Усилиями старших товарищей, которые тайно советовались с Цыковым, мы не пускали на сцену малороссийскую халтуру и играли лишь украинскую классику — Тобилевича, Кропивницкого, Старицкого. Мечталось и мне написать пьесу, у меня уже был готов ее черновик, но признаться в этом я не смел даже Давиденко. Главным действующим лицом в пьесе я выводил нашего учителя-садовода Малко — черносотенного патриота, кого мы ненавидели, как лютого врага всего украинского. Я не был уверен, что справлюсь с этой фигурой, но попадись Малко в руки Гоголю, которого я, по совету Полетаева, прочел от корки до корки, тот распатронил бы его как следует, и Малко, увидев себя на сцене, наверное, унес бы, проклятый, ноги из наших краев.
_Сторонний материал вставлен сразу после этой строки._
/-- O42. Speed evaluation, turnarounds, gaps, backhitches and pack bursts act as R335 and R338 to R343 say. -/
def Obligations.SpeedMatchingActs : Prop :=
  (∀ (s u : State), u = { s with srv := { s.srv with demand := s.demandNow, ingest := s.ingestNow } } →
    ((s.cart ≠ .writing ∨ s.bit F.SRV_SPD_AUTO = false) → exec .speedEvaluation s = .next { u with srv := { u.srv with below := 0 } }) ∧
    (∀ t v, s.cart = .writing → s.bit F.SRV_SPD_AUTO = true → t = targetStep (zoneE s.tape.wrap) (s.getF F.SRV_MATCH_MARGIN) s.demandNow → v = u.setF F.SRV_SPD_TARGET t →
      (u.presentStep < t → exec .speedEvaluation s = .next (v.toTarget t s.ingestNow)) ∧
      (t < u.presentStep → v.getF F.SRV_MATCH_DOWNHOLD ≤ s.srv.below → exec .speedEvaluation s = .next (v.toTarget t s.ingestNow)) ∧
      (t < u.presentStep → s.srv.below < v.getF F.SRV_MATCH_DOWNHOLD → exec .speedEvaluation s = .next { v with srv := { v.srv with below := s.srv.below + 1 } }) ∧
      (t = u.presentStep → exec .speedEvaluation s = .next { v with srv := { v.srv with below := 0 } }))) ∧
  (∀ (s : State), s.mot = .moving → s.cart ≠ .writing → s.headIx < 191 → exec .turnaround s = .next (s.turnTo s.headIx (s.headIx + 1))) ∧
  (∀ (s : State), s.mot = .moving → s.cart = .writing → s.tape.wrap < 191 → s.wrapFull = true → s.writing? = none →
    exec .turnaround s = .next ((s.turnTo s.tape.wrap (s.tape.wrap + 1)).turnWrite (s.tape.wrap + 1))) ∧
  (∀ (s : State), (s.mot ≠ .moving ∨ s.cart ≠ .writing ∧ 191 ≤ s.headIx ∨ s.cart = .writing ∧ (191 ≤ s.tape.wrap ∨ s.wrapFull = false ∨ s.writing? ≠ none)) → exec .turnaround s = .next s) ∧
  (∀ (s : State), s.cart = .writing → s.mot = .moving → s.srv.hitch = false → s.writing? = none → s.fmt.built = [] → exec .gapTimeout s = .next s.backhitch) ∧
  (∀ (s : State), (s.cart ≠ .writing ∨ s.mot ≠ .moving ∨ s.srv.hitch = true ∨ s.writing? ≠ none ∨ s.fmt.built ≠ []) → exec .gapTimeout s = .next s) ∧
  (∀ (s : State), s.srv.hitch = true → s.cart = .writing → s.fmt.built ≠ [] →
    (s.bit F.SRV_SPD_PACK = false → exec .backhitchResume s = .next s.resume ∧ exec .packBurstStart s = .next s) ∧
    (s.bit F.SRV_SPD_PACK = true → exec .packBurstStart s = .next (s.stepChange 1 s.srv.ingest).resume ∧ exec .backhitchResume s = .next s)) ∧
  (∀ (s : State), s.srv.hitch = true → s.cart = .reading → 635 ≤ s.freePages → exec .backhitchResume s = .next s.resumeRead) ∧
  (∀ (s : State), (s.srv.hitch = false ∨ s.cart ≠ .writing ∨ s.fmt.built = []) → (s.srv.hitch = false ∨ s.cart ≠ .reading ∨ s.freePages < 635) → exec .backhitchResume s = .next s) ∧
  (∀ (s : State), (s.srv.hitch = false ∨ s.cart ≠ .writing ∨ s.fmt.built = []) → exec .packBurstStart s = .next s)

/-- O43. The fan is evaluated, stalls and restarts as R363 and R364 say. -/
def Obligations.FanActs : Prop :=
  (∀ (s u : State) (die ext : Int), s.domainOn 6 = true → u = (s.setF F.MDR_MEAS_DIE (toField 8 die)).setF F.MDR_MEAS_EXT (toField 8 ext) →
    exec (.fanCurveEval die ext) s = .next ((u.overTemp (max die ext)).fanStep (max die ext))) ∧
  (∀ (s : State) (die ext : Int) (t : Turning), s.domainOn 6 = false → exec (.fanCurveEval die ext) s = .next s ∧ exec .fanStall s = .next s ∧ exec (.fanRestart t) s = .next s) ∧
  (∀ (s : State), s.domainOn 6 = true → s.axMode 2 = 3 → s.bit (F.MDR_ASTAT_OBSOK 2) = true →
    exec .fanStall s = .next ((((s.log (errRec .fanstall .mdr [])).gatesOff 2).setFan 0 (s.mdr.stalls + 1) true).tidyLoops)) ∧
  (∀ (s : State), (s.axMode 2 ≠ 3 ∨ s.bit (F.MDR_ASTAT_OBSOK 2) = false) → exec .fanStall s = .next s) ∧
  (∀ (s : State) (t : Turning), s.domainOn 6 = true → s.mdr.stalled = true → s.mdr.stalls < 3 → s.latched .fan = false →
    exec (.fanRestart t) s = .next (((s.startAxis 2).setFan 0 s.mdr.stalls false).fanTurn t)) ∧
  (∀ (s : State) (t : Turning), (s.mdr.stalled = false ∨ 3 ≤ s.mdr.stalls ∨ s.latched .fan = true) → exec (.fanRestart t) s = .next s)

/-- O44. Each control loop, while it runs, executes as R379 to R385 and R389 to R394 say; one that does not run changes nothing. -/
def Obligations.LoopsExecute : Prop :=
  (∀ (s : State), s.loopOn 3 = true → exec .coilLoop s = .next (s.runPi 3 0 1 2 ((s.loop 4).out - s.mdr.coil) 0)) ∧
  (∀ (s : State), s.loopOn 8 = true → s.cle.k = 5 → exec .fanLoop s = .next (s.runPi 8 0 1 2 (s.fanSpeedRef - (s.axis 2).w) 0)) ∧
  (∀ (s u : State) (v : Rat), s.domainOn 6 = true → s.cle.k % 10 = 1 → v = towards s.rampStep s.mdr.vRef s.tapeTarget → u = { s with mdr := { s.mdr with vRef := v } } →
    exec .reelSpeedLoop s = .next ((u.speedLoop 0 (roundQ v) (roundQ ((v - s.mdr.vRef) * 5000))).speedLoop 1 (roundQ v) (roundQ ((v - s.mdr.vRef) * 5000)))) ∧
  (∀ (s t : State) (a : Fin 3) (n : Fin 9) (v dv : Int), n = (if a.val = 0 then 5 else 6) → s.loopOn n.val = true → t = s.loopStart n →
    s.speedLoop a v dv = t.runPi n 0 1 4 (s.speedRef a v (s.axis (if a.val = 0 then 1 else 0)).w - (s.axis a).w) (term (t.coef n.val 2) dv + term (t.coef n.val 3) s.tset)) ∧
  (∀ (s t : State), s.loopOn 4 = true → s.cle.k % 2 = 0 → t = s.loopStart 4 →
    (t.manual 4 = true → exec .latLoop s = .next (((t.setLoop 4 { t.loop 4 with out := clamp (t.coef 4 20).c (t.manualOut 4) }).flag 4 2 (clamp (t.coef 4 20).c (t.manualOut 4) != t.manualOut 4)).setErr 4 t.sampleLpe)) ∧
    (t.manual 4 = false → t.srv.fresh = false → exec .latLoop s = .next t) ∧
    (t.manual 4 = false → t.srv.fresh = true → exec .latLoop s = .next ((({ t with srv := { t.srv with fresh := false } } : State).setErr 4 t.sampleLpe).latAuto t.sampleLpe))) ∧
  (∀ (s t : State) (a : Fin 3) (n : Fin 9) (idM iqM w : Int) (rd rq : Int), n.val = a.val → s.loopOn a.val = true → (rd, rq) = s.currentRef a → idM = (s.axis a).id → iqM = (s.axis a).iq → w = s.omega a →
    t = ((s.loopStart n).setErr a.val (sat32 (rq - iqM))).flag a.val 0 (over32 (rd - idM) || over32 (rq - iqM)) →
    (t.manual a.val = true →
      exec (.currentLoop a) s =
        (let u := clamp ((s.loopStart n).coef a.val 5).c (t.manualOut a.val)
         .next ((t.setLoop n { t.loop n with out := u, outD := 0 }).flag a.val 2 (u != t.manualOut a.val)))) ∧
    (t.manual a.val = false →
      exec (.currentLoop a) s =
        (let l := t.loop n
         let lim := ((s.loopStart n).coef a.val 5).c
         let d := piStep (t.coef a.val 0) (t.coef a.val 1) 2147483647 (sat32 (rd - idM)) (term (t.coef a.val 4) (-(w * iqM))) l.iD (if l.preset then some l.outD else none)
         let q := piStep (t.coef a.val 2) (t.coef a.val 3) 2147483647 (sat32 (rq - iqM)) (term (t.coef a.val 4) (w * idM)) l.i (if l.preset then some l.out else none)
         let big := decide (lim * lim < d.u * d.u + q.u * q.u)
         let hold := t.bit (F.MDR_ASTAT_MODLIM a.val) && !l.preset
         let keepD := hold || (big && decide ((d.u - (d.i - l.iD)) ^ 2 < d.u ^ 2)) && !l.preset
         let keepQ := hold || (big && decide ((q.u - (q.i - l.i)) ^ 2 < q.u ^ 2)) && !l.preset
         let x := t.setLoop n { l with
           out := if big then Config.scaleQ d.u q.u lim else q.u, outD := if big then Config.scaleD d.u q.u lim else d.u
           i := if keepQ then l.i else q.i, iD := if keepD then l.iD else d.i, preset := false }
         .next ((((x.flag a.val 0 (d.acc || q.acc)).flag a.val 1 (d.int || q.int)).flag a.val 2 big).detect n (sat32 (rq - iqM)))))) ∧
  (∀ (s t u : State) (rS rT : Int), s.loopOn 7 = true → s.cle.k % 50 = 3 → t = s.loopStart 7 → rS = t.newRadius 0 t.cle.sup (t.axis 0).w t.tapeSpeed → rT = t.newRadius 1 t.cle.tku (t.axis 1).w t.tapeSpeed →
    (∃ tens, u = { t with cle := { t.cle with sup := { t.cle.sup with radius := rS, w := (t.axis 0).w }, tku := { t.cle.tku with radius := rT, w := (t.axis 1).w }, tens := tens } } ∧
      tens = t.tfilt t.cle.tens (sat32 (roundQ ((quot (t.torque 14 16 (t.axis 1).iq (t.axis 1).w t.cle.tku) rT - quot (t.torque 13 15 (t.axis 0).iq (t.axis 0).w t.cle.sup) rS : Int) / (2 : Rat))))) →
    exec .tensionLoop s =
      (let x := ((u.setF F.CLE_RADIUS_RS (min 65535 rS.toNat)).setF F.CLE_RADIUS_RT (min 65535 rT.toNat)).setF F.CLE_TENS_MN
          (toField 16 (max (-32768) (min 32767 (roundQ ((u.cle.tens * 1000 : Int) / (65536 : Rat))))))
       let c := x.chain 7 0 (x.loop 7).secs (sat32 (x.tset - u.cle.tens))
       let y := if x.manual 7 = true then x else (x.setLoop 7 { x.loop 7 with secs := c.1 }).flag 7 1 c.2.2
       .next ((y.flag 7 0 c.2.2).runPi 7 10 11 12 (if y.manual 7 = true then sat32 (y.tset - u.cle.tens) else c.2.1) 0))) ∧
  (∀ (s : State) (a : Fin 3),
    (s.loopOn a.val = false → exec (.currentLoop a) s = .next s) ∧ (s.loopOn 3 = false → exec .coilLoop s = .next s) ∧ ((s.loopOn 4 = false ∨ s.cle.k % 2 ≠ 0) → exec .latLoop s = .next s) ∧
    ((s.domainOn 6 = false ∨ s.cle.k % 10 ≠ 1) → exec .reelSpeedLoop s = .next s) ∧
    ((s.loopOn 7 = false ∨ s.cle.k % 50 ≠ 3) → exec .tensionLoop s = .next s) ∧ ((s.loopOn 8 = false ∨ s.cle.k ≠ 5) → exec .fanLoop s = .next s))

/-- O45. Writes of loop control, coefficients, the repetitive controller and the radii, and accelerometer reads, act as R386 to R393 say. -/
def Obligations.LoopWritesAct : Prop :=
  (∀ (s : State) (src : Src) (n : Fin 9) (v : Word), s.mayWrite src → s.xc.stopped.contains .ckm = false →
    exec (.loopBankRequest src n v) s = exec (.loopModeWrite src n v) s ∧
    (n.val ≤ 6 → s.lacksLock src = true → exec (.loopBankRequest src n v) s = .next s) ∧
    ((6 < n.val ∨ s.lacksLock src = false) → ∃ t, exec (.loopBankRequest src n v) s = .next t ∧ t.manual n.val = (getBits v.toNat 31 1 == 1) ∧
      (getBits v.toNat 0 2 ≠ 3 → t.getF (F.CLE_LCTL_BANK n.val) = getBits v.toNat 0 2 ∧
        (t.bit (F.CLE_LSTAT_PENDING n.val) = false ↔ getBits v.toNat 0 2 = s.getF (F.CLE_LSTAT_ACTIVE n.val))) ∧
      (s.manual n.val = true → getBits v.toNat 31 1 = 0 → (t.loop n).preset = true))) ∧
  (∀ (s : State) (src : Src) (b : Bool) (n : Fin 9) (slot : Fin 32) (sh : Bool) (v : Word), s.mayWrite src → s.xc.stopped.contains .ckm = false →
    ((s.getF (F.CLE_LSTAT_ACTIVE n.val) = (if b then 1 else 0) ∨ s.bit (F.CLE_LSTAT_PENDING n.val) = true) → exec (.coefficientWrite src b n slot sh v) s = .next s) ∧
    (s.getF (F.CLE_LSTAT_ACTIVE n.val) ≠ (if b then 1 else 0) → s.bit (F.CLE_LSTAT_PENDING n.val) = false →
      exec (.coefficientWrite src b n slot sh v) s = .next (s.setF (match b, sh with
        | false, false => F.CLE_COEFA_V_VALUE (32 * n.val + slot.val) | false, true => F.CLE_COEFA_S_SHIFT (32 * n.val + slot.val)
        | true, false => F.CLE_COEFB_V_VALUE (32 * n.val + slot.val) | true, true => F.CLE_COEFB_S_SHIFT (32 * n.val + slot.val)) v.toNat))) ∧
  (∀ (s : State) (src : Src) (v : Word), s.mayWrite src → s.xc.stopped.contains .ckm = false →
    exec (.rcClear src v) s = .next (if getBits v.toNat 2 1 = 1 then (s.storeAt R.CLE_RCCTL v).clearBins else s.storeAt R.CLE_RCCTL v) ∧
    (s.mot ≠ .stopped → exec (.radiusWrite src v) s = .next s) ∧
    (s.mot = .stopped → ∃ t, exec (.radiusWrite src v) s = .next t ∧ t.cle.sup.radius = (getBits v.toNat 16 16 : Nat) ∧ t.cle.tku.radius = (getBits v.toNat 0 16 : Nat))) ∧
  (∀ (s : State) (src : Src) (b : Bool) (n : Fin 9) (slot : Fin 32) (sh : Bool) (v : Word) (later : Nat → State), s.mayWrite src → s.xc.stopped.contains .ckm = true →
    later = (fun off => { s with xc := { s.xc with cmds := s.xc.cmds ++ [(src, off, v)] } }) →
    exec (.loopBankRequest src n v) s = .next (later (R.CLE_LCTL n.val)) ∧ exec (.loopModeWrite src n v) s = .next (later (R.CLE_LCTL n.val)) ∧
    exec (.coefficientWrite src b n slot sh v) s = .next (later (coefOff b n slot sh)) ∧ exec (.rcClear src v) s = .next (later R.CLE_RCCTL) ∧ exec (.radiusWrite src v) s = .next (later R.CLE_RADIUS)) ∧
  (∀ (s : State) (bs : List Byte), (s.domainOn 6 = false ∨ s.bit F.CLE_ACFG_EN = false ∨ s.cle.k % 2 ≠ 0) → exec (.accelTransaction bs) s = .next s) ∧
  (∀ (s r u : State) (bs : List Byte), s.domainOn 6 = true → s.bit F.CLE_ACFG_EN = true → s.cle.k % 2 = 0 → r = s.emit (.accel (s.getF F.CLE_ACFG_CMD) (s.getF F.CLE_ACFG_DIV + 1)) → accelBad (bs.take 6) = true →
    u = ({ r with cle := { r.cle with badRun := r.cle.badRun + 1, good := 0 } } : State).count F.CLE_ACCST_BAD 1 →
    (s.cle.badRun + 1 < 16 → exec (.accelTransaction bs) s = .next u) ∧
    (16 ≤ s.cle.badRun + 1 → u.bit F.CLE_ACCST_FAIL = false →
      exec (.accelTransaction bs) s = .next ((({ u with cle := { u.cle with ff := 0, f1 := 0, g1 := 0 } } : State).setF F.CLE_ACCST_FAIL 1).log (errRec .accelfail .cle []))) ∧
    (u.bit F.CLE_ACCST_FAIL = true → exec (.accelTransaction bs) s = .next u)) ∧
  (∀ (s r u : State) (bs : List Byte), s.domainOn 6 = true → s.bit F.CLE_ACFG_EN = true → s.cle.k % 2 = 0 → r = s.emit (.accel (s.getF F.CLE_ACFG_CMD) (s.getF F.CLE_ACFG_DIV + 1)) → accelBad (bs.take 6) = false →
    u = (((({ r with cle := { r.cle with badRun := 0, good := r.cle.good + 1 } } : State).setF F.CLE_ACCXY_X (toField 16 (r.accelAxis (bs.take 6) 0))).setF F.CLE_ACCXY_Y (toField 16 (r.accelAxis (bs.take 6) 1))).setF
      F.CLE_ACCZ_Z (toField 16 (r.accelAxis (bs.take 6) 2))) →
    (u.bit F.CLE_ACCST_FAIL = false → exec (.accelTransaction bs) s = .next (u.feed (r.accelAxis (bs.take 6) 0) (r.accelAxis (bs.take 6) 1) (r.accelAxis (bs.take 6) 2))) ∧
    (u.bit F.CLE_ACCST_FAIL = true → s.cle.good + 1 < 16 → exec (.accelTransaction bs) s = .next u) ∧
    (u.bit F.CLE_ACCST_FAIL = true → 16 ≤ s.cle.good + 1 → exec (.accelTransaction bs) s = .next (({ u with cle := { u.cle with ff := 0, f1 := 0, g1 := 0 } } : State).setF F.CLE_ACCST_FAIL 0)))
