theorem keep_pfDrop {cs : List Instr} {s : State} (src : Src) (hk : Keeps cs s) :
    Keeps cs (State.pfDrop s src) := by
  unfold State.pfDrop
  try dsimp only
  repeat' (first | with_reducible assumption | with_reducible apply keep_count | with_reducible apply keeps_ite | with_reducible intro _ | refine keeps_fst (by with_reducible assumption) ?_ | refine keeps_snd (by with_reducible assumption) ?_ | split | refine keeps_mk rfl rfl rfl rfl rfl rfl rfl rfl ?_)

end Sys2Proof.Machine
end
В создании спектаклей я занимал особое место. После Григория Патерыла (его по окончании школы взяли на войну) я с прошлого года занимался декорацией: подправлял старые, пробовал рисовать новые. К собственному удивлению, из моего рисованья стало получаться что-то путное: мои деревья смахивали на настоящие, лесные цветы — на живые цветы, а серебристо-синяя река из-под моей кисти вполне напоминала родной Сан. Когда же я над берегом реки изобразил зеленую гору со стройными елями и тут же гремучий родничок, что против саноцкой фабрики впадал в реку, ребята, увидев все это, воскликнули в восторге:
— Да ты, Василь, настоящий художник!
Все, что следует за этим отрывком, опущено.